VN-inspecteurs beginnen woensdag in Irak
De eerste ronde van wapeninspecties in Irak zal naar verwachting woensdag beginnen. VN-wapeninspecteur Hans Blix heeft dit maandag gezegd nadat hij de Veiligheidsraad had geïnformeerd over zijn recente reis naar Bagdad.

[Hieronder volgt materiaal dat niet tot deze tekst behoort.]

-- ==== Sys2Proof/Machine/Operands.lean ====
section
/-!
DEFINITION. Operand forms: the address-plus-direction byte (30_encoding.md R82), the fields of a command word (R83), the
admission of commands (41_bus_commands.md R121), the divisor (42_clock_config.md R161, R162), and the checks and latched
form of a request's operands (43_engine.md R170, 10_state.md R31).
-/

namespace Sys2Proof.Machine

/-- Format SA (R82): `{dev[6:0], rs}`; dev is shifted left by one (R89). -/
def saByte (dev : DevAddr) (rs : Bool) : Byte := (dev.setWidth 8 <<< 1) ||| (if rs then 1#8 else 0#8)

/-- The fields of a command word (R83). -/
def cmdRunBit (w : Byte) : Bool := w.getLsbD 0
def cmdStartBit (w : Byte) : Bool := w.getLsbD 1
def cmdStopBit (w : Byte) : Bool := w.getLsbD 2
def cmdAckBit (w : Byte) : Bool := w.getLsbD 3

/-- HS or a reserved bit of a command word is set (R87, first class). -/
def cmdReserved (w : Byte) : Bool := w.extractLsb' 4 4 != 0#4

/-- RS, the direction bit of MSA (R20). It is looked at only in rows with START, which are reached only when MSA holds a
value (R120). -/
def rsBit (msa : Option Byte) : Bool :=
  match msa with
  | some m => m.getLsbD 0
  | none => false

/-- The admission table (R121): the cells that show a result. `w` is w[3:0]. -/
def admitted (st : CState) (rs : Bool) (w : BitVec 4) : Bool :=
  if w = 0x1#4 then st == .tx || st == .rx
  else if w = 0x3#4 then true
  else if w = 0x4#4 then true
  else if w = 0x5#4 then st == .tx || st == .rx
  else if w = 0x7#4 then true
  else if w = 0x9#4 then st == .rx
  else if w = 0xB#4 then rs
  else false

/-- The direction an accepted command latches (R120): with START from RS, else from the bus state. -/
def cmdDir (start rs : Bool) (st : CState) : Option Dir :=
  if start then some (if rs then .rx else .tx)
  else match st with
    | .tx => some .tx
    | .rx => some .rx
    | .idle => none
    | .hold => none

/-- The divisor (R161): floor(sysclk / (2 (SCL_LP + SCL_HP) target)) - 1, over the integers. -/
def divisor (sysclk target : Int) : Int :=
  sysclk / (2 * ((Config.sclLp + Config.sclHp : Nat) : Int) * target) - 1

/-- INIT's step I0 checks (R160, R162): positive operands, then a divisor from 1 to 127. -/
def clockOk (sysclk target : Int) : Bool :=
  1 ≤ sysclk && 1 ≤ target && 1 ≤ divisor sysclk target && divisor sysclk target ≤ 127

/-- The bus clock of a programmed divisor in the units of R164: f_SCL = sysclk / sclPeriod tpr. Timing only: no step
reads it. -/
def sclPeriod (tpr : Nat) : Nat := 2 * (Config.sclLp + Config.sclHp) * (tpr + 1)

/-- A transaction (OP 1 to 4), as against INIT. -/
def Op.isTxn : Op → Bool
  | .init => false
  | .writeOne => true
  | .readOne => true
  | .writeBurst => true
  | .readBurst => true

/-- A burst (OP 3 or 4). -/
def Op.isBurst : Op → Bool
  | .init => false
  | .writeOne => false
  | .readOne => false
  | .writeBurst => true
  | .readBurst => true

/-- The BadOperand checks of R170. -/
def operandsBad (maxBurst : Nat) (op : Op) (o : Operands) : Bool :=
  (Op.isTxn op && decide (0x7F < o.dev))
  || (Op.isTxn op && decide (0xFF < o.reg))
  || (op == .writeOne && decide (0xFF < o.val))
  || (Op.isBurst op && decide (maxBurst < o.n))
  || (op == .writeBurst && (o.wbuf.length != o.n || o.wbuf.any (fun b => decide (0xFF < b))))

/-- The request an operation's latches hold (R31), as HE records it (R28). -/
def latchedRequest (s : State) : Request :=
  match s.op with
  | .init => .init s.sysclk s.target
  | .writeOne => .writeOne s.dev s.reg s.val
  | .readOne => .readOne s.dev s.reg
  | .writeBurst => .writeBurst s.dev s.reg s.n s.wbuf
  | .readBurst => .readBurst s.dev s.reg s.n

/-- "latch op and its operands" (R170): the latches of the operation's own operands (log entry 25). -/
def latchRequest (op : Op) (o : Operands) (s : State) : State :=
  match op with
  | .init => { s with op := op, sysclk := o.sysclk, target := o.target }
  | .writeOne =>
    { s with op := op, dev := BitVec.ofNat 7 o.dev, reg := BitVec.ofNat 8 o.reg, val := BitVec.ofNat 8 o.val }
  | .readOne => { s with op := op, dev := BitVec.ofNat 7 o.dev, reg := BitVec.ofNat 8 o.reg }
  | .writeBurst =>
    { s with op := op, dev := BitVec.ofNat 7 o.dev, reg := BitVec.ofNat 8 o.reg, n := o.n, wbuf := o.wbuf.map (BitVec.ofNat 8) }
  | .readBurst => { s with op := op, dev := BitVec.ofNat 7 o.dev, reg := BitVec.ofNat 8 o.reg, n := o.n }

end Sys2Proof.Machine
end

Blix vertelde de raad maandag achter gesloten deuren dat de Irakezen nota hadden genomen van zijn plannen om presidentiële paleizen te inspecteren. Zij hadden opgemerkt dat „het betreden van een presidentiële locatie niet precies hetzelfde is als het betreden van een fabriek.”
Blix zei dat hij tegen de Kerst honderd inspecteurs in Irak zal hebben en dat de logistiek snel wordt verbeterd. Hij dankte met name de Nieuw-Zeelandse regering, die had gezorgd voor communicatiedeskundigen en medisch personeel. Ook zei hij dat er voor het einde van de week acht helikopters in Bagdad zullen zijn.
Blix zei verder dat de Irakezen „enige onzekerheid” hadden laten blijken met betrekking tot de eis om voor 8 december een volledig overzicht te produceren van hun nucleaire, chemische en biologische programma’s. Bepaalde zorgen leken van technische aard, bijvoorbeeld hoe gedetailleerd de te verstrekken informatie dient te zijn over de uitgebreide petrochemische industrie, aldus Blix.
Maandagmiddag arriveerde een eerste team van inspecteurs in Irak. Het uit achttien man bestaande team -zes nucleaire deskundigen van het Internationaal Atoomenergie Agentschap (IAEA) en twaalf VN-experts op het gebied van de productie van biochemische wapens- landde op het vliegveld van de Iraakse hoofdstad.
De komende weken zullen nog eens enkele tientallen inspecteurs naar Irak afreizen voor Unmovic, de officiële benaming van de wapeninspectiecommissie. In totaal zullen ongeveer honderd inspecteurs werkzaam zijn in Irak, al zal de samenstelling van de inspectieteams, waar in totaal zo’n 300 biologen, chemici, raketdeskundigen en nucleaire experts deel van uitmaken, regelmatig gewijzigd worden.
Een cruciaal moment wordt op 8 december bereikt, als Irak informatie over de ontwikkeling van massavernietigingswapens moet overdragen aan de VN. De Britse premier, Tony Blair, heeft maandag gezegd dat de Iraakse leider, Saddam Hussein, rekening moet houden met „ernstige gevolgen” als Irak op 8 december aangeeft geen programma voor de ontwikkeling van biochemische of nucleaire wapens te hebben en ook niet beschikt over grondstoffen voor de productie ervan. Eerder liet ook de Amerikaanse president George Bush al weten dat een Iraakse ontkenning niet acceptabel zal zijn, omdat de VS de afgelopen jaren bewijzen in handen zouden hebben gekregen over Iraakse wapenprogramma’s.
De Iraakse minister van Buitenlandse Zaken, Naji Sabri, heeft in een brief aan VN-secretaris-generaal Kofi Annan dit weekeind geschreven dat de VS elk excuus aan zullen grijpen om een oorlog tegen Irak te beginnen. Volgens Irak is vooral de opgave die het moet doen over zijn chemische industrie reden voor ongerustheid, omdat veel van de grondstoffen die daar gebruikt worden ook voor militaire doeleinden aangewend zouden kunnen worden en als zodanig kunnen worden bestempeld door de VS.
Het hoofd van de IAEA, Mohamed El-Baradei, heeft maandag gezegd dat Irak een oorlog kan voorkomen en het einde van de internationale sancties tegen het land kan bewerkstelligen door volledige medewerking aan de VN-wapeninspecties te verlenen. Volgens de Egyptenaar moeten Arabische landen Irak ervan overtuigen dat het geen andere optie heeft dan mee te werken aan de begin deze maand aangenomen resolutie 1441 van de VN-Veiligheidsraad.